What makes the mutS ARN1 motif such an effective site for repression by Hfq? Recent studies (Robinson et al. 2014) suggest that the distal face of E. coli Hfq prefers AAN repeats, and the mutS ARN1 is a perfect AAN triplet sequence, tightly bound by Hfq with low nanomolar affinity; the upstream AU-rich Hfq-binding site (Fig. 5) may contribute to the cooperative binding and does contribute to Hfq repression (Supplemental Fig. S4). A systematic evolution of ligands by exponential enrichment (SELEX) screen for genomic sequences that tightly bind Hfq also identified a similar motif (Lorenz et al. 2010). The site protected by Hfq in the Pseudomonas amiE gene includes a perfect (AAN)5 repeat (Sonnleitner and Blasi 2014), although the IS10 site for Hfq repression of transposition is not quite as close to consensus (Ellis et al. 2015).

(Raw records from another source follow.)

/-- A hold or wait entered by step j and never left polls in time for ever. -/
theorem heldSince_of_occupied (hfair : FairTime τ x) (hpolls : PollsWithinWrap τ x s) (htimed : timed q = true)
    (hentry : (stateOn x s j).state ≠ q) (hstays : ∀ k, j < k → (stateOn x s k).state = q) {k : Nat} (hk : j ≤ k) :
    (stateOn x s (k + 1)).HeldSince (τ j) (τ k) := by
  induction k, hk using Nat.le_induction with
  | base =>
    have hq := hstays (j + 1) (Nat.lt_succ_self j)
    exact .of_entered (s := (stateOn x s j).feed (x j)) (hfair.stamped j) (step_stateOn x s j)
      (hq.trans_ne hentry.symm) (hq ▸ htimed)
  | succ k hk ih =>
    have hq := hstays (k + 1) (by omega)
    have hnext := hstays (k + 2) (by omega)
    have hlate : τ k ≤ τ j + 20000 := ih.inTime.trans (Nat.add_le_add_left (duration_le _) _)
    have hwrap : τ (k + 1) < τ j + 2 ^ 32 :=
      hpolls j k q hk htimed (fun i hi _ => exists_runOn_iff.mpr (hstays i hi)) hlate
    exact (ih.feed (x (k + 1))).of_stays (hfair.monotone k) hwrap (hfair.stamped (k + 1)) (hq ▸ htimed)
      (step_stateOn x s (k + 1)) (hnext.trans hq.symm)

/-- Time passes every duration, so no hold or wait is occupied for ever. -/
theorem not_occupied_of_timed (hidle : s.state = .idle) (hfair : FairTime τ x) (hpolls : PollsWithinWrap τ x s)
    (htimed : timed q = true) : ¬ ∀ k, n ≤ k → (stateOn x s k).state = q := by
  intro hstays
  obtain ⟨j, hentry, hafter⟩ := exists_entry hstays (hidle ▸ (ne_idle_of_timed htimed).symm)
  obtain ⟨k, hjk, hk⟩ := hfair.progress j 20000
  have hlate : τ k ≤ τ j + duration (stateOn x s (k + 1)).state :=
    (heldSince_of_occupied hfair hpolls htimed hentry hafter hjk.le).inTime
  have hlimit := duration_le (stateOn x s (k + 1)).state
  omega

end Occupied

/-! The time an acquisition may still take (R241) -/

/-- The longest that an acquisition still takes from the start of a hold or wait, if each ends by a sample at most `d`
past its duration: two holds, and waits of 100 us; 0 where only VALIDATE is left. -/
def timeLeft (d : Nat) (q : FsmState) (n : Nat) : Nat :=
  match q with
  | .startLow => (20000 + d) + (30 + d) + 82 * (100 + d)
  | .startHigh => (30 + d) + 82 * (100 + d)
  | .idle | .hsLow | .hsHigh | .bitHigh | .bitLow | .validate => (phasesLeft q n - 1) * (100 + d)

/-- A hold or wait that ends at most `d` past its duration leaves the next one its time. -/
theorem State.Moves.timeLeft_le {s t : State} (hm : s.Moves t) (h : s.Inv) (hmoved : t.state ≠ s.state)
    (htimed : timed t.state = true) (d : Nat) :
    timeLeft d t.state t.bitcount.toNat + (duration s.state + d) ≤ timeLeft d s.state s.bitcount.toNat := by
  have hwait : ∀ {m n : Nat}, m + 1 ≤ n → m * (100 + d) + (100 + d) ≤ n * (100 + d) := fun hmn =>
    (Nat.succ_mul _ _).ge.trans (Nat.mul_le_mul_right _ hmn)
  cases hm with
  | stay => exact absurd rfl hmoved
  | endLowHold hs => simp only [hs, State.enter_state, timeLeft, duration]; omega
  | endHighHold hs => simp only [hs, State.enter_state, timeLeft, duration, phasesLeft]; omega
  | proceed hqr =>
    obtain ⟨hs, rfl⟩ | ⟨hs, rfl⟩ | ⟨hs, rfl⟩ | ⟨hs, rfl⟩ := waitMoves_cases hqr
    · simp only [hs, State.enter_state, timeLeft, duration, phasesLeft]; omega
    · exact absurd hs.symm hmoved
    · simp only [hs, State.enter_state, timeLeft, duration]
      exact hwait (by simp only [phasesLeft]; omega)
    · have hlt : s.bitcount.toNat < 40 := h.countReading (.inl hs)
      simp only [hs, State.enter_state, timeLeft, duration]
      exact hwait (by simp only [phasesLeft, State.enter_bitcount]; omega)
  | takeBit hs =>
    have hlt : s.bitcount.toNat < 40 := h.countReading (.inr hs)
    obtain ⟨ht, hlast⟩ | ⟨ht, hlast⟩ := s.takeBit_state
    · rw [ht] at htimed
      exact absurd htimed (by decide)
    · simp only [Config.N_BITS] at hlast
      simp only [hs, ht, s.takeBit_bitcount hlt, timeLeft, duration]
      exact hwait (by simp only [phasesLeft]; omega)
  | timeout => exact absurd htimed Bool.false_ne_true
  | publish => exact absurd htimed Bool.false_ne_true
  | mismatch => exact absurd htimed Bool.false_ne_true

/-- The time left includes the current hold or wait. -/
theorem State.Inv.duration_le_timeLeft {s : State} (h : s.Inv) (htimed : timed s.state = true) (d : Nat) :
    duration s.state + d ≤ timeLeft d s.state s.bitcount.toNat := by
  have hwait : ∀ {n : Nat}, 1 ≤ n → 100 + d ≤ n * (100 + d) := fun hn => Nat.le_mul_of_pos_left _ hn
  have hlt : s.state = .bitHigh ∨ s.state = .bitLow → s.bitcount.toNat < 40 := h.countReading
  cases hs : s.state with
  | idle | validate => simp [hs, timed] at htimed
  | startLow | startHigh => simp only [timeLeft, duration]; omega
  | hsLow | hsHigh => exact hwait (by simp [phasesLeft])
  | bitHigh | bitLow =>
    have hcount := hlt (by simp [hs])
    exact hwait (by simp only [phasesLeft]; omega)

/-- The current operation of `s`, polled at true time `now`, started early enough to leave the acquisition its time
up to `finish`. -/
def State.OnTime (d finish now : Nat) (s : State) : Prop :=
  ∃ start, s.HeldSince start now ∧ start + timeLeft d s.state s.bitcount.toNat ≤ finish

/-- Samples at most `d` apart keep an acquisition on time. -/
theorem State.OnTime.of_step {s t : State} {d finish now later : Nat} (h : s.OnTime d finish now) (hinv : s.Inv)
    (hle : now ≤ later) (hspaced : later ≤ now + d) (hwrap : d + 20000 < 2 ^ 32)
    (hlater : s.now = BitVec.ofNat 32 later) (hrst : s.sample.rst = false) (hs : timed s.state = true)
    (ht : timed t.state = true) (hstep : step s = .next t) : t.OnTime d finish later := by
  obtain ⟨start, hheld, hfinish⟩ := h
  have hdue : later ≤ start + (duration s.state + d) := by
    have := hheld.inTime
    omega
  by_cases hsame : t.state = s.state
  · have hlimit := duration_le s.state
    refine ⟨start, hheld.of_stays hle (by omega) hlater hs hstep hsame, ?_⟩
    rw [(step_of_stays hs hstep hsame).1]
    exact hfinish
  · have hentered : t.HeldSince later later := .of_entered hlater hstep hsame ht
    obtain ⟨u, hm, rfl⟩ := step_moves hrst (ne_idle_of_timed hs) hstep
    have hleft := hm.timeLeft_le hinv hsame ht d
    refine ⟨later, hentered, ?_⟩
    simp only [State.advance_state, State.advance_bitcount]
    omega

/-! Every acquisition ends (R242) -/

section Acquisition
variable {s : State} {x : Nat → Sample} (hidle : s.state = .idle) (hrst : ∀ k, (x k).rst = false)
  (hcmd : (x 0).cmd = 0b01)
include hidle hrst hcmd

/-- From the accepted ACQUIRE on, the invariants hold, whatever the block held before. -/
theorem stateOn_inv (k : Nat) : (stateOn x s (k + 1)).Inv := by
  induction k with
  | zero =>
    rw [stateOn_succ_of_acquire (n := 0) hidle (hrst 0) hcmd]
    exact (State.acceptAcquire_inv (s.feed (x 0))).advance
  | succ k ih => exact ((effect_leaves _ _).inv (ih.feed (x (k + 1)))).advance

/-- A run that is in IDLE again has finished the acquisition with an outcome, at the first such step. -/
theorem exists_finished_of_idle {k : Nat} (hk : (stateOn x s (k + 1)).state = .idle) :
    ∃ i ≤ k, (stateOn x s (i + 1)).state = .idle ∧ (stateOn x s (i + 1)).outcome ≠ .none ∧
      (stateOn x s (i + 1)).done = true := by
  induction k with
  | zero =>
    rw [stateOn_succ_of_acquire (n := 0) hidle (hrst 0) hcmd] at hk
    exact absurd hk (by simp [acquiring])
  | succ k ih =>
    by_cases hearlier : (stateOn x s (k + 1)).state = .idle
    · obtain ⟨i, hi, hfinished⟩ := ih hearlier
      exact ⟨i, by omega, hfinished⟩
    · have hinv := stateOn_inv hidle hrst hcmd (k + 1)
      exact ⟨k + 1, le_rfl, hk, step_finishes hinv (step_stateOn x s (k + 1)) (hrst (k + 1)) hearlier hk⟩

/-- Were no step to end the acquisition, the phases left would fall to a least number, and the state that has it would
be occupied for ever. -/
theorem exists_occupied_of_never_idle (hbusy : ∀ k, (stateOn x s (k + 1)).state ≠ .idle) :
    ∃ m, ∀ k, m ≤ k → (stateOn x s (k + 1)).state = (stateOn x s (m + 1)).state := by
  obtain ⟨m, hmin⟩ : ∃ m, ∀ k, (stateOn x s (m + 1)).phases ≤ (stateOn x s (k + 1)).phases :=
    ⟨_, fun k => Function.argmin_le (fun k => (stateOn x s (k + 1)).phases) k⟩
  suffices hsame : ∀ k, m ≤ k → (stateOn x s (k + 1)).state = (stateOn x s (m + 1)).state ∧
      (stateOn x s (k + 1)).phases = (stateOn x s (m + 1)).phases from ⟨m, fun k hk => (hsame k hk).1⟩
  intro k hk
  induction k, hk using Nat.le_induction with
  | base => exact ⟨rfl, rfl⟩
  | succ k hk ih =>
    obtain ⟨hstate, hphases⟩ := ih
    have hfeed : ((stateOn x s (k + 1)).feed (x (k + 1))).Inv := (stateOn_inv hidle hrst hcmd k).feed _
    obtain ⟨hq, hn⟩ | hlt := step_stays_or_phases_lt hfeed (hrst (k + 1)) (hbusy k) (step_stateOn x s (k + 1))
    · exact ⟨hq.trans hstate, hn.trans hphases⟩
    · exact absurd (hmin (k + 1)) (Nat.not_le.mpr (hphases ▸ hlt))

/-- Up to its end an acquisition is on time. -/
theorem stateOn_onTime {τ : Nat → Nat} {d n : Nat} (hmono : ∀ k, τ k ≤ τ (k + 1)) (hspaced : spacedBy d τ)
    (hwrap : d + 20000 < 2 ^ 32)
    (hstamped : ∀ k ≤ n, (x k).usNow = BitVec.ofNat 32 (τ k))
    (htimed : ∀ k ≤ n, timed (stateOn x s (k + 1)).state = true) :
    (stateOn x s (n + 1)).OnTime d (τ 0 + 28230 + 84 * d) (τ n) := by
  induction n with
  | zero =>
    have hstart := stateOn_succ_of_acquire (n := 0) hidle (hrst 0) hcmd
    refine ⟨τ 0, ⟨?_, le_rfl, by omega⟩, ?_⟩
    · rw [hstart]
      exact hstamped 0 le_rfl
    · rw [hstart]
      simp only [acquiring, timeLeft]
      omega
  | succ n ih =>
    have hontime := ih (fun k hk => hstamped k (by omega)) (fun k hk => htimed k (by omega))
    have hfeed : ((stateOn x s (n + 1)).feed (x (n + 1))).OnTime d (τ 0 + 28230 + 84 * d) (τ n) := by
      obtain ⟨start, hheld, hfinish⟩ := hontime
      exact ⟨start, hheld.feed _, hfinish⟩
    exact hfeed.of_step ((stateOn_inv hidle hrst hcmd n).feed _) (hmono n) (hspaced n) hwrap
      (hstamped (n + 1) le_rfl) (hrst (n + 1)) (htimed n (by omega)) (htimed (n + 1) le_rfl)
      (step_stateOn x s (n + 1))

end Acquisition

/-! The statements -/

/-- Settles O1: the step is RST, which writes the reset values, and the ports are copies of registers. -/
theorem resetStepLoadsResetValues : Obligations.ResetStepLoadsResetValues := by
  intro s hrst
  obtain ⟨-, -, hports⟩ := resetMeetsInvariant
  exact ⟨_, step_of_rst hrst, rfl, rfl, rfl, rfl, rfl, rfl, rfl, rfl, rfl, rfl, rfl, rfl, hports⟩

/-- Settles O2: RST's row is the reset record beside the environment's two fields. -/
theorem rstWritesEveryRegister : Obligations.RstWritesEveryRegister := fun _ => rfl

/-- Settles O49: time passes every hold and wait, VALIDATE lasts one step, and IDLE is left by an ACQUIRE. -/
theorem noStateIsOccupiedForEver : Obligations.NoStateIsOccupiedForEver := by
  intro s τ x hidle hfair hpolls _ n q hoccupied
  have hstays : ∀ k, n ≤ k → (stateOn x s k).state = q := fun k hk => exists_runOn_iff.mp (hoccupied k hk)
  have hq : q = .idle := by
    by_cases htimed : timed q = true
    · exact absurd hstays (not_occupied_of_timed hidle hfair hpolls htimed)
    · cases q with
      | idle => rfl
      | validate =>
        have hnext := step_state_of_validate (s := (stateOn x s n).feed (x n)) (hstays n le_rfl) (step_stateOn x s n)
        exact hnext.symm.trans (hstays (n + 1) (Nat.le_succ n)) |>.symm
      | _ => exact absurd rfl htimed
  subst hq
  refine ⟨rfl, fun k hk => ?_⟩
  by_contra! hacquire
  obtain ⟨hrst, hcmd⟩ := hacquire
  have hnext := stateOn_succ_of_acquire (hstays k hk) (Bool.eq_false_iff.mpr hrst) hcmd
  have hidle := hstays (k + 1) (by omega)
  rw [hnext] at hidle
  exact absurd hidle (by simp [acquiring])

/-- Settles O48: were the acquisition never to end, one of its states would be occupied for ever, against O49. -/
theorem acquisitionEndsUnderFairTime : Obligations.AcquisitionEndsUnderFairTime := by
  intro s τ x hidle hcmd hrst hfair hpolls hduty
  have hends : ∃ k, (stateOn x s (k + 1)).state = .idle := by
    by_contra! hbusy
    obtain ⟨m, hoccupied⟩ := exists_occupied_of_never_idle hidle hrst hcmd hbusy
    refine hbusy m (noStateIsOccupiedForEver s τ x hidle hfair hpolls hduty (m + 1) _ fun k hk => ?_).1
    obtain ⟨i, rfl⟩ := Nat.exists_eq_add_of_le' (show 1 ≤ k by omega)
    exact ⟨_, runOn_eq_stateOn x s (i + 1), hoccupied i (by omega)⟩
  obtain ⟨k, hk⟩ := hends
  obtain ⟨i, -, hfinished⟩ := exists_finished_of_idle hidle hrst hcmd hk
  exact ⟨i + 1, _, Nat.le_add_left 1 i, runOn_eq_stateOn x s (i + 1), hfinished⟩

/-- Settles O36: an acquisition that is still in a hold or wait after sample n is on time, and sample n is past its
time. -/
theorem acquisitionEndsWithinBound : Obligations.AcquisitionEndsWithinBound := by
  intro s τ d n hidle hcmd hsched hspaced hwrap hquiet hlen hlate _
  have hrst := s.placedAt_rst hquiet
  have hfirst : (s.placedAt 0).cmd = 0b01 := by rwa [s.placedAt_zero (by omega)]
  have hstamped : ∀ k ≤ n, (s.placedAt k).usNow = BitVec.ofNat 32 (τ k) := fun k hk =>
    hsched.stamped k _ (s.getElem?_eq_placedAt (by omega))
  have hends : ∃ k ≤ n + 1, (stateOn s.placedAt s (k + 1)).state = .idle := by
    by_contra! hbusy
    have htimed : ∀ k ≤ n, timed (stateOn s.placedAt s (k + 1)).state = true := fun k hk =>
      timed_of_busy (s := (stateOn s.placedAt s (k + 1)).feed _) (step_stateOn _ s (k + 1)) (hbusy k (by omega))
        (hbusy (k + 1) (by omega))
    obtain ⟨start, hheld, hfinish⟩ := stateOn_onTime hidle hrst hfirst hsched.monotone hspaced hwrap hstamped htimed
    have hleft := (stateOn_inv hidle hrst hfirst n).duration_le_timeLeft (htimed n le_rfl) d
    have hintime := hheld.inTime
    -- What is left is `d = 0`, and then time stands still and sample n is not late.
    have hd : d = 0 := by omega
    have hstill : τ n ≤ τ 0 := antitone_nat_of_succ_le (fun k => by simpa [hd] using hspaced k) (Nat.zero_le n)
    omega
  obtain ⟨k, hk, hend⟩ := hends
  obtain ⟨i, hi, hfinished⟩ := exists_finished_of_idle hidle hrst hfirst hend
  exact ⟨i + 1, _, by omega, by omega, run_eq_stateOn (by omega), hfinished⟩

Canonical role of Hfq in stabilizing ArcZ sRNA and assisting regulation

Our work started by searching for sRNA regulators of mutS from a library of Hfq-dependent sRNAs. We identified two sRNA repressors: ArcZ and SdsR (Fig. 1). While this library was missing some of the recently identified sRNAs encoded at the 3′ ends of genes, a transcriptome-wide mapping of sRNA–mRNA interactions after Hfq coimmunoprecipitation found only ArcZ and SdsR directly interacting with mutS mRNA on Hfq (Melamed et al. 2016), suggesting that there may not be any other sRNA regulators for mutS. SdsR was reported previously to base-pair with mutS deep in the coding sequence, based on in vitro studies (Gutierrez et al. 2013).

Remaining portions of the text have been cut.